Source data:
-- ==== Sys2Proof/Machine/Others.lean ====
section
/-! DEFINITION. What moves besides the core's own cycles and the agenda: the other cores, as far as this one can observe them (log 34), and
the freedom that the memory model leaves: loads read early (R310), and engine and stream accesses in another order (R169, R246, R313). -/

namespace Sys2Proof.Machine

/-! ## Other cores at GANG, LMJOIN, LMGO and END (R137, R138, R348, R354) -/

/-- A peer joins a list in place of what it did before. -/
def joinPeers (l : List Peer) (p : Peer) : List Peer := (l.filter fun x => decide (x.pos ≠ p.pos)) ++ [p]

/-- Another position of this cluster. -/
def State.otherPosition (s : State) (pos : Nat) : Bool := decide (pos < 32) && decide (pos ≠ s.position)

/-- The cluster's other cores changed by `f` where `pos` is one of them. -/
def State.peerActs (s : State) (pos : Nat) (f : Cluster → Cluster) : State :=
  if s.otherPosition pos then { s with clu := f s.clu } else s

/-- The peer at a position, from now on. -/
def State.peerNow (s : State) (pos n : Nat) : Peer := { pos, n, since := s.cycle }

/-- The GANG or LMJOIN at which this core's context 0 waits, as a peer of the others. -/
def State.ownWait (s : State) (loom : Bool) : List Peer :=
  match (s.ctxAt 0).wait with
  | some w =>
    match w.instr with
    | some (.gang _ n) => if loom then [] else [{ pos := s.position, n := 2 ^ n.toNat, since := w.since }]
    | some (.lmjoin _ _ n) => if loom then [{ pos := s.position, n := loomSize n, since := w.since }] else []
    | _ => []
  | none => []

/-- Another core comes to GANG with a size (R138): it waits, or it traps and its range and those that it meets form no gang any more. -/
def State.peerGang (s : State) (pos n : Nat) : State :=
  let others := (s.clu.gangWait.filter fun x => decide (x.pos ≠ pos)) ++ s.ownWait false
  if s.otherPosition pos = false ∨ n ∉ [2, 4, 8] then s
  else if rangeClashes s.clu.gangClash others s.clu.ended pos n s.cycle then s.noteGangClash (clashOf others pos n s.cycle)
  else { s with clu := { s.clu with gangWait := joinPeers s.clu.gangWait (s.peerNow pos n) } }

/-- Another core comes to LMJOIN with a size (R348). -/
def State.peerLoom (s : State) (pos n : Nat) : State :=
  let others := (s.clu.loomWait.filter fun x => decide (x.pos ≠ pos)) ++ s.ownWait true
  if s.otherPosition pos = false ∨ n ∉ [8, 16, 32] then s
  else if rangeClashes s.clu.loomClash others s.clu.ended pos n s.cycle then s.noteLoomClash (clashOf others pos n s.cycle)
  else { s with clu := { s.clu with loomWait := joinPeers s.clu.loomWait (s.peerNow pos n) } }

/-- Another core of the loom executes LMGO (R354). -/
def State.loomArms (s : State) (pos : Nat) : State :=
  if pos ∈ s.loomOthers ∧ s.core.loom.size ≠ 0 then { s with clu := { s.clu with loomArmed := joinPeers s.clu.loomArmed (s.peerNow pos 0) } } else s

/-- The first key of the scratchpad at a position of this cluster. -/
def State.scratchAt (s : State) (pos : Nat) : Nat := scratchKey (s.clusterCore pos).toNat 0

/-- The core at a position is saved for some cycles (R153, R154): its deferred lists go with it, and their entries are presented again
(R291). -/
def State.peerSaved (s : State) (pos cycles : Nat) : State :=
  if s.otherPosition pos then
    { s with
      clu := { s.clu with saving := s.clu.saving ++ [(pos, s.cycle, s.cycle + cycles)] },
      takers := s.takers.filter fun e => !(decide (s.scratchAt pos ≤ e.key) && decide (e.key < s.scratchAt pos + Config.scratchBytes)) }
  else s

/-! ## Other cores' pigeonhole tables (R366, R367) -/

/-- Another core of the cluster claims a table, whose buckets are all empty then (R366). -/
def State.peerTable (s : State) (core : BitVec 12) (t : PhTable) : State :=
  let p : PhPlace := { owner := core, table := t }
  if s.otherPosition (core.toNat % 32) = false ∨ core ≠ s.clusterCore (core.toNat % 32) ∨ (s.tableAt core t.base).isSome then s
  else
    match State.spillPlaces p true (List.range (2 ^ t.c)) s with
    | (_, .error _, _) => s
    | (u, .ok keys, _) =>
      let v := State.emptySpills p keys (State.emptyHomes p (List.range (2 ^ t.b)) u)
      { v with clu := { v.clu with phTables := v.clu.phTables ++ [(core, t)] } }

/-- A context of this core has an operation on another core's table at its unit, or a vector form under way there (R367). -/
def State.usesTable (s : State) (core : BitVec 12) (base : Nat) : Bool :=
  (List.finRange 11).any fun n =>
    ((s.ctxAt n).ph.any fun r => decide (r.owner = core) && decide (r.base = base))
      || ((s.ctxAt n).phArrived.isSome && decide (s.phOwner n = some core)
        && (s.ctxAt n).wait.any fun w => match regionOf w.addr with | .scratch _ off => decide (off = base) | _ => false)

/-- Another core frees a table, once no operation is under way on it (R367). -/
def State.peerFrees (s : State) (core : BitVec 12) (base : Nat) : State :=
  if s.usesTable core base then s
  else { s with clu := { s.clu with phTables := s.clu.phTables.filter fun x => !(decide (x.1 = core) && decide (x.2.base = base)) } }

/-! ## Other cores' stores, full/empty words and requests (R158, R289, R297, R302, R386) -/

/-- Another core. -/
def State.isOther (s : State) (core : BitVec 12) : Bool := decide (core ≠ s.core.num)

/-- Another core's store outside this core's scratchpad, into which its accesses come through the router, is performed (R302). -/
def State.peerStores (s : State) (core : BitVec 12) (key : Nat) (data : List Byte) : State :=
  let own := scratchKey s.core.num.toNat 0
  if s.isOther core ∧ overlaps key data.length own Config.scratchBytes = false then (s.poke core.toNat key data).wake else s

/-- An atomic has read these bytes at the cluster's unit or at a port, and has yet to write them (R286). -/
def State.halfDone (s : State) (key n : Nat) : Bool :=
  (s.accs.any fun a => match a.op with | .unitWrite _ => overlaps a.key a.len key n | _ => false)
    || s.halves.any fun h => overlaps h.key h.data.length key n

/-- Another core's atomic of the cluster's unit, or of a fabric port, on a word outside this core's scratchpad reads it now, and writes it some time
later; one that has read the word at that point before it comes first (R286). -/
def State.peerAtomic (s : State) (core : BitVec 12) (key : Nat) (op : AtomicOp) (t : AtomicTy) (b : Word) : State :=
  let n := atomicBits t / 8
  if s.isOther core ∧ key % n = 0 ∧ s.within .core key = false ∧ (s.within .clu key ∨ key < Config.scratchBase) ∧ s.halfDone key n = false
      ∧ (s.badAt key n).isNone then
    s.addHalf core.toNat key (bytesOfNat ((Rmw.op op t).new (natOfBytes (s.peek key n)) b) n)
  else s

/-- A word of a scratchpad of this cluster that is not this core's. -/
def State.peerWord (s : State) (key : Nat) : Bool := decide (key % 8 = 0) && s.within .clu key && !s.within .core key

/-- Another core's FPUT to such a word (R289). -/
def State.peerPuts (s : State) (core : BitVec 12) (ctx : Fin 11) (key : Nat) (v : Word) : State :=
  if s.isOther core ∧ s.peerWord key ∧ s.isFull key = false then
    (s.fputAt (core.toNat + ctx.val * 2 ^ 12) key (core.toNat * 16 + ctx.val) v).wake
  else s

/-- Another core's FINIT of such a word (R289). -/
def State.peerInits (s : State) (core : BitVec 12) (key : Nat) (v : Word) (full : Bool) : State :=
  if s.isOther core ∧ s.peerWord key then (s.finitAt core.toNat key v full).wake else s

/-- Another core's FTAKE of such a word (R289). -/
def State.peerTakes (s : State) (core : BitVec 12) (ctx : Fin 11) (key : Nat) : State :=
  if s.isOther core = false ∨ s.peerWord key = false then s
  else if s.isFull key then s.setFull key false
  else if (s.takers.filter fun e => decide (e.key / Config.scratchBytes = key / Config.scratchBytes)).length < 64 then
    { s with takers := s.takers ++ [{ core, ctx, key }] }
  else s

/-- Another core's context is on no deferred list any more: it took a deadlock trap, or stopped (R291). -/
def State.peerUntakes (s : State) (core : BitVec 12) (ctx : Fin 11) : State :=
  if s.isOther core then { s with takers := s.takers.filter fun e => !(decide (e.core = core) && decide (e.ctx = ctx)) } else s

/-- A context of another core of the job takes a range (R158). -/
def State.peerRange (s : State) (core : BitVec 12) (ctx : Fin 11) : State :=
  if s.isOther core ∧ core ∈ s.job.cores then
    { s with job := { s.job with space := { s.job.space with takes := s.job.space.takes ++ [{ core, ctx, since := s.cycle }] } } }
  else s

/-- Another core of the superstep domain sends its arrival off (R270). -/
def State.peerDeparts (s : State) (core : BitVec 12) : State :=
  match s.bar.domain with
  | some g => if s.isOther core ∧ core ∈ s.job.cores then s.noteArrival g core 1 else s
  | none => s

/-- A port's requests of other cores changed by `f` (R386). -/
def State.peerAsks (s : State) (port : BitVec 2) (core : BitVec 12)
    (f : List (BitVec 12 × Fin 11) → List (BitVec 12 × Fin 11)) : State :=
  if s.isOther core then s.modPort port fun p => { p with requests := f p.requests } else s

/-- A tile of another core's multicast reaches this core (R390). -/
def State.peerMcast (s : State) (core : BitVec 12) (ctx : Fin 11) (id : BitVec 16) (group : Option (BitVec 5)) (doff : Nat) (data : List Byte) :
    State :=
  if s.isOther core ∧ core ∈ s.job.cores ∧ doff + data.length ≤ Config.scratchBytes then
    (s.mcastStore (core.toNat + ctx.val * 2 ^ 12) id group doff s.core.num data).1.wake
  else s

/-! ## The pair, the matrix unit and the loom (R163, R336, R337, R355, R356) -/

/-- Another core takes the stationary pair, or gives it up (R337). -/
def State.peerOwns (s : State) (taken : Bool) : State :=
  if s.core.matrix.own then s
  else
    let t := s.modCore fun c => { c with matrix := { c.matrix with otherOwner := taken } }
    if taken then t else { t with agenda := t.agenda ++ t.core.matrix.next }

/-- Another core of the loom injects a warp (R356). -/
def State.peerWarp (s : State) (lpos : Nat) (id : BitVec 16) (src : Word) : State :=
  if s.core.loom.size ≠ 0 ∧ lpos ≠ s.core.loom.lpos ∧ lpos < 2 ^ (s.core.loom.size.toNat + 2) then
    s.modCore fun c => { c with loom := { c.loom with warps := c.loom.warps ++ [(lpos, id, src)] } }
  else s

WHAT TO PRODUCE:
Among the lines above, find those that contain the word "context" and copy them.

TASK OUTPUT:
/-- The GANG or LMJOIN at which this core's context 0 waits, as a peer of the others. -/
/-- A context of this core has an operation on another core's table at its unit, or a vector form under way there (R367). -/
/-- Another core's context is on no deferred list any more: it took a deadlock trap, or stopped (R291). -/
/-- A context of another core of the job takes a range (R158). -/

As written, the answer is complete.